PROBLEM DESCRIPTION ::
Retype every entry exactly, character for character.

RECORDS SUPPLIED ::

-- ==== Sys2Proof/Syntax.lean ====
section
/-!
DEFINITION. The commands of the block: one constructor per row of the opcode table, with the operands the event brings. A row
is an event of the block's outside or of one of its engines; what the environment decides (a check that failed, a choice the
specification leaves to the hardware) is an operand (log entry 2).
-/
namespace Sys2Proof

ANSWER SECTION ::
-- ==== Sys2Proof/Syntax.lean ====
section
/-!
DEFINITION. The commands of the block: one constructor per row of the opcode table, with the operands the event brings. A row
is an event of the block's outside or of one of its engines; what the environment decides (a check that failed, a choice the
specification leaves to the hardware) is an operand (log entry 2).
-/
namespace Sys2Proof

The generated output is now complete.